In their arguments, the opponents of euthanasia believe that if there is embracement of death with validity citing the medical complications as the reason for the decision, then there is a problem with people of incurable diseases. Importantly, they give an alternative to the situation whereby they settle on the palliative care. According to their arguments, palliative care is more active creative and is in a position to provide relief from the pain and even the symptoms. In addition, it is likely to give relief both to the caregiver and the patients.

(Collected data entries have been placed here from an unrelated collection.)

-- ==== Sys2Proof/Machine/Collective.lean ====
section
/-! DEFINITION. Collectives (R472 to R475), debug halt (R479) and the receipt of fabric packets (R459). -/

namespace Sys2Proof.Machine

/-! ## Descriptors (R472) -/

/-- A collective's command: kind 0 ALLRED, 1 REDSCAT, 2 ALLGATH, 3 BCAST; TYPE; ROP. -/
def colOf : Instr → Option (Nat × Nat × Nat)
  | .colAllred _ t r => some (0, t.toNat, r.toNat)
  | .colRedscat _ t r => some (1, t.toNat, r.toNat)
  | .colAllgath _ t => some (2, t.toNat, 0)
  | .colBcast _ t => some (3, t.toNat, 0)
  | _ => none
/-- Element size. -/
def colEs (ty : Nat) : Nat := match ty with | 0 => 4 | 1 => 8 | 2 => 4 | _ => 2

structure CDesc where
  n : Nat
  rank : Nat
  count : Nat
  tag : Nat
  root : Nat
  members : List Nat
deriving DecidableEq

def cdWord (s : State) (c w : Nat) : TWord := getWord s.mem (wordKey c w)
/-- NRANK as word 0 of the descriptor at word w has it, and the words of the descriptor. -/
def cdRanks (s : State) (c w : Nat) : Nat := bits (cdWord s c w).d.toNat 9 0 + 1
def cdWords (s : State) (c w : Nat) : List Nat := (List.range (2 + cdiv (cdRanks s c w) 4)).map (w + ·)
/-- The first empty word that the read of a descriptor waits on (R472); a list that passes the scratchpad is not waited for. -/
def cdEmpty (s : State) (c w : Nat) : Bool :=
  let head := [w, w + 1]
  if w + 1 ≥ Config.spWords then false
  else if head.any fun i => !(cdWord s c i).f then true
  else (cdWords s c w).any fun i => decide (i < Config.spWords) && !(cdWord s c i).f
/-- TAG as it stands. -/
def cdTag (s : State) (c w : Nat) : Nat := (cdWord s c (w + 1)).d.toNat % 2 ^ 32
/-- The descriptor, none where it breaks R472. -/
def colDesc (s : State) (c w kind : Nat) : Option CDesc :=
  let ws := cdWords s c w
  let w0 := (cdWord s c w).d.toNat
  let w1 := (cdWord s c (w + 1)).d.toNat
  let n := cdRanks s c w
  let field := fun (r : Nat) => (cdWord s c (w + 2 + r / 4)).d.toNat / 2 ^ (16 * (r % 4)) % 2 ^ 16
  let members := (List.range n).map fun r => field r % 1024
  let pad := (List.range (4 * cdiv n 4)).any fun r => if r < n then decide (field r ≥ 1024) else field r != 0
  let rank := bits w0 19 10
  if w + 2 + cdiv n 4 > Config.spWords then none
  else if ws.any (fun i => (cdWord s c i).x) then none
  else if decide (w0 ≥ 2 ^ 52) || decide (w1 ≥ 2 ^ 42) || pad || (kind != 3 && bits w1 41 32 != 0) then none
  else if bits w0 51 20 = 0 ∨ distinct members ≠ members ∨ rank ≥ n ∨ nthD members rank 1024 ≠ pkgNo s ∨ bits w1 41 32 ≥ n then none
  else some { n, rank, count := bits w0 51 20, tag := bits w1 31 0, root := bits w1 41 32, members }

/-- Elements of the source and of the destination. -/
def colSrcN (kind : Nat) (d : CDesc) : Nat := match kind with | 1 => d.n * d.count | 3 => if d.rank = d.root then d.count else 0 | _ => d.count
def colDstN (kind : Nat) (d : CDesc) : Nat := match kind with | 2 => d.n * d.count | _ => d.count
/-- What must agree between the members (R473). -/
def colShape (kind ty rop : Nat) (d : CDesc) : List Nat := [kind, ty, rop, d.count, d.n, d.root] ++ d.members

/-! ## Elements (R473) -/

/-- The places of n bytes of a GLOBAL range. -/
def colPlaces (s : State) (c : Nat) (key : PodKey) (a n : Nat) (write : Bool) : Except Nat (List Loc) :=
  places (fun x => localPlace s c key .global x 1 write) a 1 n
/-- n elements of a GLOBAL range, each a pattern with its error. -/
def colRead (s : State) (c : Nat) (key : PodKey) (a es n : Nat) : Except Nat (State × PodData) :=
  match colPlaces s c key a (es * n) false with
  | .error r => .error r
  | .ok ls =>
    let (s, d) := loadAll s (some c) (corePart s c) 1 ls
    .ok (s, (List.range n).map fun k =>
      let bs := (d.drop (es * k)).take es
      (BitVec.ofNat 64 (leNat (bs.map fun b => b.1.toNat)), bs.any (·.2)))
/-- Elements written to a GLOBAL range: an element with its error poisons. -/
def colWrite (s : State) (c : Nat) (key : PodKey) (a es : Nat) (els : PodData) : Except Nat State :=
  match colPlaces s c key a (es * els.length) true with
  | .error r => .error r
  | .ok ls =>
    let bytes := els.flatMap fun e => (leBytes e.1.toNat es).map fun b => (BitVec.ofNat 64 b, e.2)
    .ok (storeAll s c 1 ls bytes)

/-- A pattern of a type as the reduction holds it: F32 and BF16 as F32 patterns, none in error. -/
def colVal (ty : Nat) (e : BitVec 64 × Bool) : Option Nat :=
  if e.2 then none
  else match ty with
    | 0 => some (e.1.toNat % 2 ^ 32)
    | 1 => some e.1.toNat
    | _ => let v := if ty = 2 then e.1.toNat % 2 ^ 32 else e.1.toNat % 2 ^ 16 * 2 ^ 16
           if f32Bad v then none else some v
/-- op(acc, x): the value and SAT. Equal values keep acc's pattern. -/
def colOp (ty rop acc x : Nat) : Nat × Bool :=
  let w := if ty = 1 then 64 else 32
  if ty ≤ 1 then
    match rop with
    | 0 => ((acc + x) % 2 ^ w, false)
    | 1 => (if Num.asS x w > Num.asS acc w then x else acc, false)
    | _ => (if Num.asS x w < Num.asS acc w then x else acc, false)
  else match rop, Num.f32.read acc, Num.f32.read x with
    | 0, _, _ => (match Num.fadd acc x with | .num v sat => (v, sat) | _ => (acc, false))
    | 1, some a, some b => (if a.lt b then x else acc, false)
    | _, some a, some b => (if b.lt a then x else acc, false)
    | _, _, _ => (acc, false)
/-- Rank 0 first, then the others in order: none in error. -/
def colFold (ty rop : Nat) : Nat × Bool → List (Option Nat) → Option (Nat × Bool)
  | acc, [] => some acc
  | _, none :: _ => none
  | acc, some x :: l => let (v, sat) := colOp ty rop acc.1 x; colFold ty rop (v, acc.2 || sat) l
/-- A result element: its pattern with whether it poisons, whether it is in error, SAT. -/
def colEl (ty rop : Nat) (xs : List (BitVec 64 × Bool)) : (BitVec 64 × Bool) × Bool × Bool :=
  let fate : BitVec 64 × Bool := match ty with | 2 => (0x7FC00000, false) | 3 => (0x7FC0, false) | _ => (0, true)
  let bf := fun (v : Nat) => match Num.f32.read v with | some x => Num.bf16.write x | none => (0, false)
  match xs.map (colVal ty) with
  | some x :: l =>
    (match colFold ty rop (x, false) l with
      | some (v, sat) =>
        if ty = 3 then let (b, st) := bf v; ((BitVec.ofNat 64 b, false), false, sat || st)
        else ((BitVec.ofNat 64 v, false), false, sat)
      | none => (fate, true, false))
  | _ => (fate, true, false)

/-! ## Collectives in progress (R473 to R475) -/

def contribOf (k : Coll) (rank : Nat) : PodData :=
  match k.parts.find? (fun p => p.src == nthD k.members rank 1024) with | some p => p.data | none => []
/-- The member's result: elements, which of them are in error, SAT. (DEDUCED, log 85) -/
def colResult (k : Coll) : PodData × List Bool × Bool :=
  let n := k.members.length
  let xs := fun (i : Nat) => (List.range n).map fun r => nthD (contribOf k r) i (0, true)
  let red := fun (f : Nat → Nat) => (List.range k.count).map fun i => colEl k.ty k.rop (xs (f i))
  let sum := fun (l : List ((BitVec 64 × Bool) × Bool × Bool)) => (l.map (·.1), l.map (·.2.1), l.any (·.2.2))
  let move := fun (l : PodData) => (l, l.map (·.2), false)
  match k.kind with
  | 0 => sum (red id)
  | 1 => sum (red fun i => k.rank * k.count + i)
  | 2 => move ((List.range n).flatMap (contribOf k))
  | _ => move (contribOf k k.root)

/-- Do the source and the destination of a collective overlap otherwise than ALLRED with A = B does (R474)? -/
def colOverlap (k : Coll) : Bool :=
  let es := colEs k.ty
  let n := k.members.length
  let a := opNat k.rel 0
  let b := opNat k.rel 1
  let src := es * match k.kind with | 1 => n * k.count | 3 => if k.rank = k.root then k.count else 0 | _ => k.count
  let dst := es * match k.kind with | 2 => n * k.count | _ => k.count
  decide (a < b + dst) && decide (b < a + src) && !(k.kind == 0 && a == b)
/-- Each byte of an overlapping destination takes the value computed from the old or from the new source bytes: free choices
(R474). (DESIGN CHOICE, log 84) -/
def colMix (s : State) (k : Coll) (r : PodData × List Bool × Bool) : State × PodData × List Bool × Bool :=
  let c := k.rel.core
  let es := colEs k.ty
  let mine := match k.parts.find? (·.src == pkgNo s) with | some p => p.data.length | none => 0
  if !colOverlap k then (s, r) else
  match colRead s c (.coll k.serial) (opNat k.rel 0) es mine with
  | .error _ => (s, r)
  | .ok (s, data) =>
    let k' := { k with parts := k.parts.map fun p => if p.src == pkgNo s then { p with data } else p }
    let (els, errs, sat) := r
    let (els', errs', sat') := colResult k'
    let new := fun (i j : Nat) => Config.mixes s.draws (es * i + j)
    let any := fun (i : Nat) (o n : Bool) => (List.range es).any fun j => if new i j then n else o
    let el := fun (i : Nat) =>
      let o := nthD els i (0, true)
      let n := nthD els' i (0, true)
      let bs := fun (v : BitVec 64) => leBytes v.toNat es
      (BitVec.ofNat 64 (leNat ((List.range es).map fun j => nthD (if new i j then bs n.1 else bs o.1) j 0)), any i o.2 n.2)
    let ix := List.range els.length
    ({ s with draws := s.draws + 1 }, ix.map el, ix.map fun i => any i (nthD errs i false) (nthD errs' i false), sat || sat')

/-- A collective completes (R467, R475). -/
def colEnd (s : State) (k : Coll) (reason : Nat) (v : Val) : State :=
  let s := s.modPod fun p => { p with colls := p.colls.filter (·.serial != k.serial), done := (p.done + 1) % 2 ^ 32
                                      lastr := if reason = 0 then p.lastr else reason }
  sendDone (dropXl s k.rel.core (.coll k.serial)) k.rel (if reason = 0 then v else podErr reason 0)
/-- The engine stands: this package is halted, or a peer is (R479). -/
def colPaused (s : State) : Bool := s.pkg.pod.halt || List.any s.pkg.pod.ports fun (e : Nat × Port) => e.2.halted != []
def colFull (k : Coll) : Bool := k.members.all fun m => k.parts.any (·.src == m)
/-- A collective waits in the line of a slot that it writes (R372). -/
def colGate (s : State) (k : Coll) (n : Nat) : State × Bool :=
  match colPlaces s k.rel.core (.coll k.serial) (opNat k.rel 1) n true with
  | .error _ => (s, true)
  | .ok ls => (match kvWaits s ls true (.coll k.serial) with
    | some (d, slot) => (kvHold s d slot true (.coll k.serial), false)
    | none => (s, true))
/-- The results of a collective are written, and it completes. -/
def colWriteAll (s : State) (k : Coll) : State :=
  let c := k.rel.core
  let write := fun (s : State) (els : PodData) => colWrite s c (.coll k.serial) (opNat k.rel 1) (colEs k.ty) els
  match write s (colResult k).1 with
  | .error r => colEnd s k r Val.err
  | .ok s =>
    let (s, els, errs, sat) := colMix s k (colResult k)
    match (if colOverlap k then write s els else .ok s) with
    | .error r => colEnd s k r Val.err
    | .ok s =>
      let s := if sat then setAstat s c flSat else s
      let n := (errs.filter id).length
      colEnd s k 0 ⟨BitVec.ofNat 64 (n % 2 ^ 32), decide (n ≠ 0)⟩
/-- The granule for which a collective that would write its results must wait for a walk (R364): of its destination, and of a source
that the destination overlaps. -/
def colMiss (s : State) (k : Coll) : Option Nat :=
  let at_ := fun (a n : Nat) => localMiss s k.rel.core (.coll k.serial) .global a (colEs k.ty * n)
  match at_ (opNat k.rel 1) (colResult k).1.length with
  | some va => some va
  | none => if colOverlap k then at_ (opNat k.rel 0) (match k.parts.find? (·.src == pkgNo s) with | some p => p.data.length | none => 0) else none
/-- Every package that a collective's members name learns that they disagree (R473): a contribution without a shape agrees with none.
(DEDUCED, log 85) -/
def colTell (s : State) (k : Coll) : State :=
  let ms := distinct (k.members ++ k.parts.flatMap fun p => p.src :: p.shape.drop 6)
  (ms.filter (· != pkgNo s)).foldl (fun s m =>
    podSend s (corePart s k.rel.core) m (.col (pkgNo s) k.rank k.ctag k.nth [] [])) s
/-- A collective goes on: members that disagree end it as soon as it knows, and every contribution completes it (R473). -/
def colStep (s : State) (serial : Nat) : State :=
  match s.pkg.pod.colls.find? (·.serial == serial) with
  | none => s
  | some k =>
    if colPaused s then s
    else if k.parts.any (fun p => p.shape != k.shape) then colEnd (colTell s k) k pdMismatch Val.err
    else if !colFull k then s
    else if podAwaits s k.rel.core (.coll serial) then s
    else match colMiss s k with
    | some va => startWalk s k.rel.core va (.pod k.rel.core (.coll serial) va)
    | none => match colGate s k (colEs k.ty * (colResult k).1.length) with
      | (s, false) => s
      | (s, true) => kvLeaveAll (colWriteAll s k) (.coll serial)
/-- Every collective goes on as far as it can. -/
def colAll (s : State) : State := (s.pkg.pod.colls.map (·.serial)).foldl colStep s

/-- A collective that fails before it starts. -/
def colFail (s : State) (r : Released) (reason : Nat) : State :=
  sendDone (s.modPod fun p => { p with done := (p.done + 1) % 2 ^ 32, lastr := reason }) r (podErr reason 0)
/-- A collective starts: the descriptor and the source are read, the contribution goes to every member. -/
def colIssue (s : State) (r : Released) : State :=
  match colOf r.i with
  | none => s
  | some (kind, ty, rop) =>
    match colDesc s r.core (opNat r 2) kind with
    | none => colFail s r pdDesc
    | some d =>
      if d.members.any (fun m => !reaches s r m) then colFail s r pdNoPeer
      else match colRead s r.core (.cmd r.num) (opNat r 0) (colEs ty) (colSrcN kind d) with
        | .error e => colFail (dropXl s r.core (.cmd r.num)) r e
        | .ok (s, data) =>
          let s := dropXl s r.core (.cmd r.num)
          let nth := s.pkg.pod.colNth.get d.tag 0
          let shape := colShape kind ty rop d
          let me := pkgNo s
          let part := corePart s r.core
          let early := s.pkg.pod.early.filter fun x => x.ctag == d.tag && x.nth == nth && x.part == part
          let k : Coll :=
            { serial := s.pkg.pod.colSer, ctag := d.tag, nth, rel := r, kind, ty, rop, count := d.count, rank := d.rank
              root := d.root, members := d.members, age := 0, shape
              parts := { src := me, rank := d.rank, ctag := d.tag, nth, shape, data, part } :: early }
          let s := s.modPod fun p =>
            { p with colSer := p.colSer + 1, colNth := p.colNth.put d.tag (nth + 1), colls := p.colls ++ [k]
                     early := p.early.filter fun x => !(x.ctag == d.tag && x.nth == nth) }
          let s := (d.members.filter (· != me)).foldl (fun s m => podSend s (corePart s r.core) m (.col me d.rank d.tag nth shape data)) s
          colStep s k.serial
/-- A contribution arrives: it joins its collective, or waits for it; one for a collective that is over is dropped. -/
def colReceive (s : State) (x : Contrib) : State :=
  let mine := fun (k : Coll) => k.ctag == x.ctag && k.nth == x.nth
  match s.pkg.pod.colls.find? mine with
  | some k =>
    let add := fun (y : Coll) => if mine y ∧ corePart s y.rel.core = x.part ∧ (x.shape = [] ∨ !(y.parts.any (·.src == x.src))) then { y with parts := y.parts ++ [x] } else y
    colStep (s.modPod fun p => { p with colls := p.colls.map add }) k.serial
  | none => if x.nth < s.pkg.pod.colNth.get x.ctag 0 then s else s.modPod fun p => { p with early := p.early ++ [x] }
/-- COLLECTIVE_TIMEOUT. -/
def execCollectiveTimeout (s : State) : Host.Outcome State Fault Refusal :=
  match s.focus with
  | .event (.collectiveTimeout n) =>
    (match s.pkg.pod.colls.find? (·.serial == n) with | some k => .next (colEnd s k pdTimeout Val.err) | none => noEvent)
  | _ => noEvent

According to the Indian constitution, there is a provision for the right to life as contained in Article 21. This provision is only applicable in the case of natural death. Therefore, any incident such as suicide which is considered unnatural termination of life is not applicable in this article. The duty of the state is to provide life security to the people. On the same note, the medical practitioners are given an obligation to ensure that they protect the lives of individuals medically. There are negative consequences in case there is the legalization of the euthanasia in a country. First, there is the possibility and likelihood that the state may cut funds meant for health and medical care for the people deemed incurable. Second, there will be incidences of neglect from the medical caregivers (Math & Chaturvedi, 2012). Looking at cases in the Netherlands, there is a decline in the level of medical care with the introduction of euthanasia as many patients who have been declared terminally ill receive less attention and medical services. With these incidences, it is evidently convincing to the opponents that legalization of the act will lead to a laxity in medical provision. Additionally, there is the likelihood of the state not putting to task its officials and even supporting the medical care for the patients deemed incurable.
The opponents of euthanasia are enriching their arguments giving cases of suicide in which those who have attempted suicide are seen as undergoing depression and mental challenges. In their case, there has been involvement of psychiatrist services to evaluate their situation and give the formidable solutions to their cases. Pegging the argument from this, it is important for the medical personnel to apply the psychiatrists’ services in incidences where a patient has applied for euthanasia
There are counter-arguments from those who are in support of euthanasia in which they point at the burden faced by the health providers and other caregivers. They point out that those with incurable conditions and defects should be given the right to die. The caregivers’ sufferings are inflicted in all aspects of life ranging from the financial, emotional, mental, social, mental, social and physical wellbeing. They are for the idea that the state should not claim that there is a right to life when they are not capable of financing the medical proceeds emanating from the care given to people of extreme medical conditions like severe mental illness.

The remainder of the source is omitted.